Behind the scenes in the last few hours, members of Bennett’s circle have assailed Netanyahu for selling the settlers out to the Palestinians. Members of the prime minister’s camp have retorted that, by attacking Netanyahu for floating an idea the Palestinians were sure to reject, Bennett was hurting the shared cause of settlement. Well, the Bennett camp has countered, it might be smart to tell us in advance the next time you’re unleashing a brilliant plan to expose Palestinian intransigence. After all, Netanyahu and Bennett spent six full hours together on Sunday. Did this cunning new plan slip his mind?
Also wading in from the right have been members of Netanyahu’s own Likud party — including not only perennial hawks such as Deputy Defense Minister Danny Danon, but also Netanyahu’s own protegé and former aide MK Ofer Akunis, who called the idea “delusional.”
Netanyahu has actually privately presented the idea of settlers and settlements staying put under Palestinian rule to US Secretary of State John Kerry, as senior Palestinian sources confirmed to The Times of Israel Monday, and some sources suggest Kerry has raised it with the Palestinians.
By leaking it now, the prime minister must have believed he could easily draw angry Palestinians responses: the PA would reject the idea of any Israeli presence in their state, and he could decry their ostensible anti-Semitism.

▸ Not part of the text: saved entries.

-- ==== Sys2Proof/Machine/Step.lean ====
section
/-! DEFINITION. One step of the machine: one move of one agent, or the reset event (spec/00_scope.md R13,
spec/70_reset_and_hazards.md R160, R169). -/

namespace Sys2Proof.Machine

/-- The move of the named agent. -/
def takeTurn (t : Turn) (s : State) : Host.Outcome State Fault Refusal :=
  match t with
  | .host => hostMove s
  | .engine => engineMove s
  | .reset => .next (resetBlock s)

/-- One step. The next turn is taken where one is given. Where none is left, a command in flight completes, which is the weak
fairness of R169, and otherwise the Host moves (DESIGN CHOICE, log entry 4). -/
def step (s : State) : Host.Outcome State Fault Refusal :=
  match s.turns with
  | t :: rest => takeTurn t { s with turns := rest }
  | [] => if s.op = .none then hostMove s else engineMove s

/-- The host program's next line is `W CMD, w` and the Host has the next turn, so that the next step performs the command
(DESIGN CHOICE, log entry 5). The command is one word: the bits above `nbits` are 0. -/
def State.withFetchWord (s : State) (nbits w : Nat) : State :=
  { s with program := .write 0x000000 4 (BitVec.ofNat 32 (w % 2 ^ nbits)) :: s.program,
           turns := .host :: s.turns }

end Sys2Proof.Machine
end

Moreover, he may have hoped, the Israeli right would celebrate him for his refusal to uproot Jewish communities; quite the contrast to Ariel Sharon and the demolition of the entire Gaza settlement enterprise in 2005. His aides might even have contemplated linking Palestinian intransigence on the issue to the calendar: Here’s Mahmoud Abbas insisting on a Judenrein Palestine, just in time for International Holocaust Remembrance Day.
None of this has panned out. The idea of a Jewish minority in “Palestine” was shot down so quickly by Bennett and his fellow warriors against Palestinian statehood that the Palestinian brush-off will hardly have registered with the international community. The US and the EU have so far kept quiet on the issue. And the Palestinians have smoothed out their initial indignation. Sunday night’s angry vow by chief negotiator Saeb Erekat that “not one” settler could stay in Palestine, quickly attacked by the PMO, had given way by Monday morning to PLO official Hanan Ahrawi’s far more palatable position that Jews could be welcome, it’s only “ex-territorial” settlers retaining Israeli citizenship who are a no-go.
It’s possible that Netanyahu’s idea of offering settlers the chance to stay represents his acceptance of the inevitable division of the land, his willingness to preside over that process, but his refusal to follow Sharon and forcibly remove Jews from Biblical Israel: He can live with the gradual establishment of a Palestinian state and thus enter the history books as the leader who ended the conflict. But kicking Jews out of their houses? Not on his watch. Let them stay, if they want. If they need to be withdrawn, let someone else do the dirty work.
It’s also possible that his Davos comments — “I do not intend to remove a single settlement, [and] I do not intend to displace a single Israeli” — were deemed so inflexible by the Americans that he had to give some ostensible ground toward realizing a two-state solution: No, he won’t uproot settlements, but that doesn’t mean there can’t be a two-state deal.
Again, though, if the idea was to sound flexible, the result has been the reverse.
Thus Netanyahu is not merely back where he started — widely perceived internationally as the key player blocking peace process — but even further in the mire, seen as seeking to place yet another obstacle in the path to Palestinian statehood. And with both the settlers and the Palestinians more angry and mistrustful of him than before.